Charles C. Isle of man, 1493: Uncovering the New Globe Columbus Created

Text Type

Nonfiction

Text Complexity

Class 9–x complexity band.

For more information on text complexity see these resources from achievethecore.org.

In the Text Analysis section, Tier two vocabulary words are defined in popular-ups, and Tier 3 words are explained in brackets.

Click here for standards and skills for this lesson.

Ten

Mutual Core Land Standards

  • ELA-LITERACY.RI.9-x.1 (cite prove to analyze specifically and by inference)
  • ELA-LITERACY.RI.nine-10.ii (make up one's mind a central thought and its development)

Advanced Placement US History

  • Central Concept one.two (IIA) (introduction of crops and animals not constitute in the Americas)

Instructor's Note

In this lesson students volition explore a description of the Columbian Exchange written past Charles C. Mann every bit function of the introduction to his book, 1493: Uncovering the New World Columbus Created. In iii excerpts students will examine elements of the Substitution — an overview, a specific biological instance of unintended consequences, and finally an case of unintended man costs of the Columbian Substitution. Each excerpt is accompanied by shut reading questions for students to complete. The text analysis is accompanied past three interactive exercises to assistance in student understanding. The first interactive allows students to explore vocabulary in context; the second encourages students to review the textual analysis; and the 3rd explores the use of wording, simile, and appeal to dominance.
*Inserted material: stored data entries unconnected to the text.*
-- ==== Sys2Proof/Machine/Flags.lean ====
section
/-! DEFINITION. The flags codec (10_state.md R27, R28) and the ALU primitives with their flag outputs (40_arith8.md R100,
R101; 41_arith16.md R130; 44_rotate.md; 45_bit.md). Every condition is evaluated on exact integers (00_scope.md R12). -/

namespace Sys2Proof.Machine

/-- `pack(F)`: zero in bit 7, subtract in bit 6, half carry in bit 5, carry in bit 4, bits 3 to 0 zero (R27). -/
def Flags.pack (f : Flags) : Byte :=
  BitVec.ofNat 8 ((f.z.toNat <<< 7) ||| (f.n.toNat <<< 6) ||| (f.h.toNat <<< 5) ||| (f.c.toNat <<< 4))

/-- `unpack(byte)`, which ignores bits 3 to 0 (R28). -/
def Flags.unpack (v : Byte) : Flags where
  z := v.getLsbD 7
  n := v.getLsbD 6
  h := v.getLsbD 5
  c := v.getLsbD 4

/-- What an arithmetic primitive of width `w` answers: the result and its Z, H and C outputs (30_encoding.md R76). -/
structure AluOut (w : Nat) where
  res : BitVec w
  z : Bool
  h : Bool
  c : Bool
deriving DecidableEq, Repr

/-- Z: the result is 0. -/
def isZero {w : Nat} (v : BitVec w) : Bool :=
  decide (v.toNat = 0)

/-- The low nibble of a byte as a number. -/
def lowNibble (v : Byte) : Nat :=
  v.toNat &&& 0xF

/-- The low 12 bits of a word as a number. -/
def low12 (v : Word) : Nat :=
  v.toNat &&& 0xFFF

/-- The 8-bit adder (R100): H is the carry out of bit 3 and C out of bit 7, both of the sum with the carry-in. -/
def add8 (p q : Byte) (cin : Bool) : AluOut 8 :=
  let t := p.toNat + q.toNat + cin.toNat
  { res := BitVec.ofNat 8 t
    z := isZero (BitVec.ofNat 8 t)
    h := decide (lowNibble p + lowNibble q + cin.toNat > 0xF)
    c := decide (t > 255) }

/-- The 8-bit subtractor (R101): H is the borrow from bit 4 and C from bit 8. -/
def sub8 (p q : Byte) (cin : Bool) : AluOut 8 :=
  let t : Int := (p.toNat : Int) - (q.toNat : Int) - (cin.toNat : Int)
  { res := BitVec.ofInt 8 t
    z := isZero (BitVec.ofInt 8 t)
    h := decide (lowNibble p < lowNibble q + cin.toNat)
    c := decide (p.toNat < q.toNat + cin.toNat) }

/-- The 16-bit adder (R130): H is the carry out of bit 11 and C out of bit 15. -/
def add16 (p q : Word) : AluOut 16 :=
  let t := p.toNat + q.toNat
  { res := BitVec.ofNat 16 t
    z := isZero (BitVec.ofNat 16 t)
    h := decide (low12 p + low12 q > 0xFFF)
    c := decide (t > 65535) }

/-- One place left, `cin` into bit 0 (R170). -/
def rl8 (v : Byte) (cin : Bool) : Byte :=
  BitVec.ofNat 8 ((v.toNat <<< 1) ||| cin.toNat)

/-- One place right, `cin` into bit 7 (R171). -/
def rr8 (v : Byte) (cin : Bool) : Byte :=
  BitVec.ofNat 8 ((v.toNat >>> 1) ||| (cin.toNat <<< 7))

/-- One place left, circular (R172). -/
def rlc8 (v : Byte) : Byte :=
  rl8 v (v.getLsbD 7)

/-- One place right, circular (R173). -/
def rrc8 (v : Byte) : Byte :=
  rr8 v (v.getLsbD 0)

/-- The flags every accumulator rotate leaves: Z, N and H are 0 whatever the result (44_rotate.md). -/
def rotateFlags (out : Bool) : Flags where
  z := false
  n := false
  h := false
  c := out

/-- Bit `b` of a register (45_bit.md R190). -/
def testBit8 (v : Byte) (b : Fin 8) : Bool :=
  v.getLsbD b.val

/-- `v | (1 << b)` (R192). -/
def setBit8 (v : Byte) (b : Fin 8) : Byte :=
  v ||| (1#8 <<< b.val)

/-- `v & (~(1 << b) & 0xFF)` (R193). -/
def resetBit8 (v : Byte) (b : Fin 8) : Byte :=
  v &&& ~~~(1#8 <<< b.val)

end Sys2Proof.Machine
end

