-- ==== Sys2Proof/Laws/Alu.lean ====
section
/-! SUPPORT. What the ALU primitives answer, in exact arithmetic (40_arith8.md R100, R101; 41_arith16.md R130) and bit by
bit (44_rotate.md, 45_bit.md). -/

namespace Sys2Proof.Machine

theorem lowNibble_eq (v : Byte) : lowNibble v = v.toNat % 16 :=
  Nat.and_two_pow_sub_one_eq_mod v.toNat 4

theorem low12_eq (v : Word) : low12 v = v.toNat % 4096 :=
  Nat.and_two_pow_sub_one_eq_mod v.toNat 12

theorem isZero_iff {w : Nat} (v : BitVec w) : isZero v = true ↔ v.toNat = 0 := by
  simp [isZero]

theorem add8_spec (p q : Byte) (cin : Bool) :
    (add8 p q cin).res.toNat = (p.toNat + q.toNat + cin.toNat) % 256 ∧
      ((add8 p q cin).z = true ↔ (p.toNat + q.toNat + cin.toNat) % 256 = 0) ∧
      ((add8 p q cin).h = true ↔ p.toNat % 16 + q.toNat % 16 + cin.toNat > 15) ∧
      ((add8 p q cin).c = true ↔ p.toNat + q.toNat + cin.toNat > 255) := by
  simp [add8, isZero, lowNibble_eq]

theorem sub8_spec (p q : Byte) (cin : Bool) :
    ((sub8 p q cin).res.toNat : Int) = ((p.toNat : Int) - q.toNat - cin.toNat) % 256 ∧
      ((sub8 p q cin).z = true ↔ ((p.toNat : Int) - q.toNat - cin.toNat) % 256 = 0) ∧
      ((sub8 p q cin).h = true ↔ p.toNat % 16 < q.toNat % 16 + cin.toNat) ∧
      ((sub8 p q cin).c = true ↔ p.toNat < q.toNat + cin.toNat) := by
  have h : ((BitVec.ofInt 8 ((p.toNat : Int) - q.toNat - cin.toNat)).toNat : Int)
      = ((p.toNat : Int) - q.toNat - cin.toNat) % 256 := by
    rw [BitVec.toNat_ofInt]
    omega
  refine ⟨h, ?_, by simp [sub8, lowNibble_eq], by simp [sub8]⟩
  rw [← h]
  simp [sub8, isZero]

theorem add16_spec (p q : Word) :
    (add16 p q).res.toNat = (p.toNat + q.toNat) % 65536 ∧
      ((add16 p q).z = true ↔ (p.toNat + q.toNat) % 65536 = 0) ∧
      ((add16 p q).h = true ↔ p.toNat % 4096 + q.toNat % 4096 > 4095) ∧
      ((add16 p q).c = true ↔ p.toNat + q.toNat > 65535) := by
  simp [add16, isZero, low12_eq]

theorem rl8_toNat (v : Byte) (cin : Bool) : (rl8 v cin).toNat = (2 * v.toNat + cin.toNat) % 256 := by
  have h : (v.toNat <<< 1) ||| cin.toNat = 2 * v.toNat + cin.toNat := by
    have := Nat.two_pow_add_eq_or_of_lt (i := 1) (b := cin.toNat) (by cases cin <;> decide) v.toNat
    rw [Nat.shiftLeft_eq, Nat.mul_comm, ← this]
  rw [rl8, BitVec.toNat_ofNat, h]

theorem rr8_toNat (v : Byte) (cin : Bool) : (rr8 v cin).toNat = v.toNat / 2 + 128 * cin.toNat := by
  have hv : v.toNat / 2 < 2 ^ 7 := by omega
  have h : (v.toNat >>> 1) ||| (cin.toNat <<< 7) = v.toNat / 2 + 128 * cin.toNat := by
    have := Nat.two_pow_add_eq_or_of_lt hv cin.toNat
    rw [Nat.shiftLeft_eq, Nat.mul_comm cin.toNat, Nat.shiftRight_eq_div_pow, Nat.or_comm, pow_one, ← this]
    omega
  rw [rr8, BitVec.toNat_ofNat, h]
  cases cin <;> simp <;> omega

theorem getLsbD_rl8 (v : Byte) (cin : Bool) (j : Fin 8) :
    (rl8 v cin).getLsbD j = if j.val = 0 then cin else v.getLsbD (j.val - 1) := by
  obtain ⟨j, hj⟩ := j
  simp only [rl8, BitVec.getLsbD_ofNat, Nat.testBit_or, Nat.testBit_shiftLeft, hj, decide_true, Bool.true_and]
  cases j with
  | zero => cases cin <;> rfl
  | succ k =>
    have h : cin.toNat.testBit (k + 1) = false := by cases cin <;> simp [Nat.testBit_succ]
    simp [h, BitVec.getLsbD]

theorem getLsbD_rr8 (v : Byte) (cin : Bool) (j : Fin 8) :
    (rr8 v cin).getLsbD j = if j.val = 7 then cin else v.getLsbD (j.val + 1) := by
  obtain ⟨j, hj⟩ := j
  simp only [rr8, BitVec.getLsbD_ofNat, Nat.testBit_or, Nat.testBit_shiftRight, Nat.testBit_shiftLeft, hj, decide_true,
    Bool.true_and]
  by_cases h : j = 7
  · subst h
    have h8 : v.toNat.testBit 8 = false := Nat.testBit_lt_two_pow v.isLt
    cases cin <;> simp [h8]
  · have h7 : ¬ 7 ≤ j := by omega
    simp [h, h7, BitVec.getLsbD, Nat.add_comm]

theorem getLsbD_setBit8 (v : Byte) (b j : Fin 8) :
    (setBit8 v b).getLsbD j = (decide (j = b) || v.getLsbD j) := by
  have := b.isLt
  have := j.isLt
  have e : decide (j.val = b.val) = decide (j = b) := by simp [Fin.ext_iff]
  by_cases h : j = b
  · subst h; simp [setBit8]
  · have h' : j.val ≠ b.val := fun k => h (Fin.ext k)
    simp [setBit8, h]
    omega

theorem getLsbD_resetBit8 (v : Byte) (b j : Fin 8) :
    (resetBit8 v b).getLsbD j = (!decide (j = b) && v.getLsbD j) := by
  have := j.isLt
  by_cases h : j = b
  · subst h; simp [resetBit8]
  · have h' : j.val ≠ b.val := fun k => h (Fin.ext k)
    simp [resetBit8, h]
    omega

theorem testBit8_setBit8 (v : Byte) (b j : Fin 8) :
    testBit8 (setBit8 v b) j = (decide (j = b) || testBit8 v j) :=
  getLsbD_setBit8 v b j

theorem testBit8_resetBit8 (v : Byte) (b j : Fin 8) :
    testBit8 (resetBit8 v b) j = (!decide (j = b) && testBit8 v j) :=
  getLsbD_resetBit8 v b j

end Sys2Proof.Machine
end

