-- ==== Sys2Proof/Proofs/Encoding.lean ====
section
/-! Decoding and encoding are inverse (30_encoding.md R71): a byte is its fields side by side (R66), so the decoder
answers an instruction on the bytes that begin with its encoding and on no others. -/

namespace Sys2Proof

/-- The three fields of F_ALU, F_ACC and F_CB (R66), read back from the byte they make up. -/
theorem extractLsb_fields (k : BitVec 2) (o c : BitVec 3) :
    (k ++ o ++ c : Byte).extractLsb 7 6 = k ∧ (k ++ o ++ c : Byte).extractLsb 5 3 = o ∧
      (k ++ o ++ c : Byte).extractLsb 2 0 = c := by
  refine ⟨?_, ?_, BitVec.extractLsb'_append_eq_right⟩
  · exact (BitVec.extractLsb'_append_eq_of_le (by decide)).trans BitVec.extractLsb'_append_eq_left
  · exact (BitVec.extractLsb'_append_eq_of_le (by decide)).trans BitVec.extractLsb'_append_eq_right

/-- Three neighbouring fields, side by side, are the field they cover. -/
theorem append_three_fields (v : Byte) (s n m l : Nat) :
    v.extractLsb' (s + n + m) l ++ v.extractLsb' (s + n) m ++ v.extractLsb' s n = v.extractLsb' s (l + m + n) := by
  rw [BitVec.extractLsb'_append_extractLsb'_eq_extractLsb' rfl,
    BitVec.extractLsb'_append_extractLsb'_eq_extractLsb' rfl]

/-- A byte is its fields in F_ALU, F_ACC and F_CB side by side (R66). -/
theorem append_fields (v : Byte) : v.extractLsb 7 6 ++ v.extractLsb 5 3 ++ v.extractLsb 2 0 = v :=
  (append_three_fields v 0 3 3 2).trans BitVec.extractLsb'_eq_self

/-- A byte is its fields in F_ADDHL side by side (R66). -/
theorem append_addHl_fields (v : Byte) : v.extractLsb 7 6 ++ v.extractLsb 5 4 ++ v.extractLsb 3 0 = v :=
  (append_three_fields v 0 4 2 2).trans BitVec.extractLsb'_eq_self

/-- A byte is its fields in F_INCDEC side by side (R66). -/
theorem append_incDec_fields (v : Byte) :
    v.extractLsb 7 6 ++ v.extractLsb 5 3 ++ v.extractLsb 2 1 ++ v.extractLsb 0 0 = v :=
  calc v.extractLsb 7 6 ++ v.extractLsb 5 3 ++ v.extractLsb 2 1 ++ v.extractLsb 0 0
    _ = v.extractLsb' 1 7 ++ v.extractLsb 0 0 := congrArg (· ++ v.extractLsb 0 0) (append_three_fields v 1 2 3 2)
    _ = v := BitVec.extractLsb'_append_extractLsb' (w := 7) (len := 1)

/-- The only code that names an r8 target is the one written for it (R62). -/
theorem eq_code_of_reg8OfCode {c : BitVec 3} {r : Reg8} (h : reg8OfCode c = some r) : c = r.code := by
  revert c
  cases r <;> decide

/-- The only code that names an r16 target is the one written for it (R63). -/
theorem eq_code_of_reg16OfCode {c : BitVec 2} {rr : Reg16} (h : reg16OfCode c = some rr) : c = rr.code := by
  revert c
  cases rr <;> decide

theorem encode_aluInstr (o : BitVec 3) (r : Reg8) : encode (aluInstr o r) = [encodeAlu o r] := by
  revert o
  cases r <;> decide

theorem encode_accInstr {o : BitVec 3} {i : Instr} (h : accInstr o = some i) : encode i = [encodeAcc o] := by
  have hall : ∀ o : BitVec 3, ∀ i ∈ accInstr o, encode i = [encodeAcc o] := by decide
  exact hall o i h

theorem encode_cbInstr {k : BitVec 2} {b : Fin 8} {r : Reg8} {i : Instr} (h : cbInstr k b r = some i) :
    encode i = [0xCB#8, encodeCBByte k b r] := by
  have hk : ∀ k : BitVec 2, k = 0b00#2 ∨ k = 0b01#2 ∨ k = 0b10#2 ∨ k = 0b11#2 := by decide
  obtain rfl | rfl | rfl | rfl := hk k
  · cases h
  · cases h
    rfl
  · cases h
    rfl
  · cases h
    rfl

theorem instrOfByte_encodeAlu (o : BitVec 3) (r : Reg8) : instrOfByte (encodeAlu o r) = some (aluInstr o r) := by
  obtain ⟨hk, ho, hc⟩ := extractLsb_fields 0b10#2 o r.code
  simp [instrOfByte, encodeAlu, hk, ho, hc]

theorem instrOfCBByte_encodeCBByte (k : BitVec 2) (b : Fin 8) (r : Reg8) :
    instrOfCBByte (encodeCBByte k b r) = cbInstr k b r := by
  obtain ⟨hk, hb, hr⟩ := extractLsb_fields k (BitVec.ofFin b) r.code
  simp [instrOfCBByte, encodeCBByte, hk, hb, hr]

theorem encodeIncDec_of_fields {v : Byte} {r : Reg8} {d : BitVec 1} (hk : v.extractLsb 7 6 = 0b00#2)
    (hr : reg8OfCode (v.extractLsb 5 3) = some r) (hm : v.extractLsb 2 1 = 0b10#2) (hd : v.extractLsb 0 0 = d) :
    encodeIncDec r d = v := by
  rw [encodeIncDec, ← hk, ← eq_code_of_reg8OfCode hr, ← hm, ← hd, append_incDec_fields]

/-- A one-byte form is the encoding of its instruction (R69), format by format. -/
theorem encode_of_instrOfByte {b0 : Byte} {i : Instr} (h : instrOfByte b0 = some i) : encode i = [b0] := by
  unfold instrOfByte at h
  split_ifs at h with halu hincDec hd haddHl hacc
  · obtain ⟨r, hr, rfl⟩ := Option.map_eq_some_iff.1 h
    rw [encode_aluInstr, encodeAlu, ← halu, ← eq_code_of_reg8OfCode hr, append_fields]
  · obtain ⟨hk, hm⟩ := hincDec
    obtain ⟨r, hr, rfl⟩ := Option.map_eq_some_iff.1 h
    exact congrArg (fun v => [v]) (encodeIncDec_of_fields hk hr hm hd)
  · obtain ⟨hk, hm⟩ := hincDec
    obtain ⟨r, hr, rfl⟩ := Option.map_eq_some_iff.1 h
    have hd1 := (BitVec.eq_zero_or_eq_one (b0.extractLsb 0 0)).resolve_left hd
    exact congrArg (fun v => [v]) (encodeIncDec_of_fields hk hr hm hd1)
  · obtain ⟨hk, hm⟩ := haddHl
    obtain ⟨rr, hr, rfl⟩ := Option.map_eq_some_iff.1 h
    rw [encode, encodeAddHl, ← hk, ← eq_code_of_reg16OfCode hr, ← hm, append_addHl_fields]
  · obtain ⟨hk, hm⟩ := hacc
    rw [encode_accInstr h, encodeAcc, ← hk, ← hm, append_fields]

/-- A two-byte form is the encoding of its instruction (R70). -/
theorem encode_of_instrOfCBByte {b1 : Byte} {i : Instr} (h : instrOfCBByte b1 = some i) : encode i = [0xCB#8, b1] := by
  obtain ⟨r, hr, hi⟩ := Option.bind_eq_some_iff.1 h
  rw [encode_cbInstr hi, encodeCBByte, ← eq_code_of_reg8OfCode hr]
  exact congrArg (fun v => [0xCB#8, v]) (append_fields b1)

/-- A CB form with a legal kind and any operands decodes from its two bytes (R66, R70). -/
theorem decode_cb_form {k : BitVec 2} {b : Fin 8} {r : Reg8} {i : Instr} (h : cbInstr k b r = some i) :
    decode [0xCB#8, encodeCBByte k b r] = .instr i 2 := by
  simp [decode, instrOfCBByte_encodeCBByte, h, Decoded.ofOption]

theorem decode_encodeAlu (o : BitVec 3) (r : Reg8) : decode [encodeAlu o r] = .instr (aluInstr o r) 1 := by
  have hne : encodeAlu o r ≠ 0xCB#8 := by
    revert o
    cases r <;> decide
  simp [decode, instrOfByte_encodeAlu, hne, Decoded.ofOption]

/-- Each instruction decodes from its encoding (R71), format by format: the ALU and CB forms for every field value, the
others on the bytes themselves. -/
theorem decode_encode (i : Instr) : decode (encode i) = .instr i (encode i).length := by
  cases i with
  | add r => exact decode_encodeAlu 0b000 r
  | adc r => exact decode_encodeAlu 0b001 r
  | sub r => exact decode_encodeAlu 0b010 r
  | sbc r => exact decode_encodeAlu 0b011 r
  | and r => exact decode_encodeAlu 0b100 r
  | xor r => exact decode_encodeAlu 0b101 r
  | or r => exact decode_encodeAlu 0b110 r
  | cp r => exact decode_encodeAlu 0b111 r
  | inc r => cases r <;> rfl
  | dec r => cases r <;> rfl
  | addhl rr => cases rr <;> rfl
  | bit b r => exact decode_cb_form rfl
  | reset b r => exact decode_cb_form rfl
  | set b r => exact decode_cb_form rfl
  | rlca | rrca | rla | rra | cpl | scf | ccf => rfl

/-- The decoder reads an instruction from exactly the bytes that begin with its encoding, and answers the encoding's
length (R71, R72). -/
theorem decode_eq_instr_iff {bs : List Byte} {i : Instr} {n : Nat} :
    decode bs = .instr i n ↔ n = (encode i).length ∧ encode i <+: bs := by
  constructor
  · intro h
    obtain ⟨-, e⟩ | ⟨-, e⟩ | ⟨b1, rest, rfl, e⟩ | ⟨b0, rest, -, rfl, e⟩ := decode_cases bs
    · cases e.symm.trans h
    · cases e.symm.trans h
    · obtain ⟨hi, rfl⟩ := ofOption_eq_instr (e.symm.trans h)
      rw [encode_of_instrOfCBByte hi]
      exact ⟨rfl, rest, rfl⟩
    · obtain ⟨hi, rfl⟩ := ofOption_eq_instr (e.symm.trans h)
      rw [encode_of_instrOfByte hi]
      exact ⟨rfl, rest, rfl⟩
  · rintro ⟨rfl, more, rfl⟩
    exact decode_append (decode_encode i) more

/-- Settles O23: the decoder evaluated at every byte gives the two counts, and an instruction is read from exactly the
bytes that begin with its encoding. -/
theorem legalEncodingsAreExactly248 : Obligations.LegalEncodingsAreExactly248 := by
  refine ⟨rfl, rfl, fun bs i n h => ?_, fun i bs => ⟨fun h => ?_, fun h => ?_⟩⟩
  · obtain ⟨rfl, hbegins⟩ := decode_eq_instr_iff.1 h
    obtain ⟨more, rfl⟩ := hbegins
    exact ⟨rfl, List.take_left⟩
  · obtain ⟨hlen, hbegins⟩ := decode_eq_instr_iff.1 h
    exact (hbegins.eq_of_length hlen.symm).symm
  · subst h
    exact decode_encode i

/-- Settles O24: the first byte picks the form, and the form gives the length. -/
theorem lengthIsToldByFirstByte : Obligations.LengthIsToldByFirstByte := by
  refine ⟨fun b0 more i n h => ?_, fun b r => ⟨⟨_, rfl⟩, ⟨_, rfl⟩, ⟨_, rfl⟩⟩, fun i h => ?_⟩
  · obtain ⟨hnil, -⟩ | ⟨-, e⟩ | ⟨b1, rest, hbs, e⟩ | ⟨b, rest, hb, hbs, e⟩ := decode_cases (b0 :: more)
    · cases hnil
    · cases e.symm.trans h
    · obtain ⟨rfl, -⟩ := List.cons.inj hbs
      obtain ⟨-, hn⟩ := ofOption_eq_instr (e.symm.trans h)
      rw [hn, if_pos rfl]
    · obtain ⟨rfl, -⟩ := List.cons.inj hbs
      obtain ⟨-, hn⟩ := ofOption_eq_instr (e.symm.trans h)
      rw [hn, if_neg hb]
  · cases i with
    | bit b r =>
      obtain ⟨hbit, -, -⟩ := h b r
      exact absurd rfl hbit
    | set b r =>
      obtain ⟨-, hset, -⟩ := h b r
      exact absurd rfl hset
    | reset b r =>
      obtain ⟨-, -, hreset⟩ := h b r
      exact absurd rfl hreset
    | _ => rfl

end Sys2Proof
end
This lesson focuses upon the Columbian Substitution as an interwoven process with unforeseen consequences. Charles Mann expands upon the before theories of Alfred Due west. Crosby, who explored the thought of the Columbian Exchange in 1972 (for a full general essay on the Columbian Exchange written past Crosby, including suggestions for class discussions, click hither). Although Isle of man details the effects of tobacco, the spud, corn, malaria, yellowish fever, the rubber industry, and other elements of the Exchange in both the Eastern and Western hemispheres fully in 1493, this lesson focuses specifically upon some effects of the Substitution in Hispaniola. The follow-up assignment allows students to extend the furnishings of the Exchange into the African slave trade. The author uses Colon, the Spanish spelling for Columbus, throughout, and that spelling has been retained in the excerpts for this lesson.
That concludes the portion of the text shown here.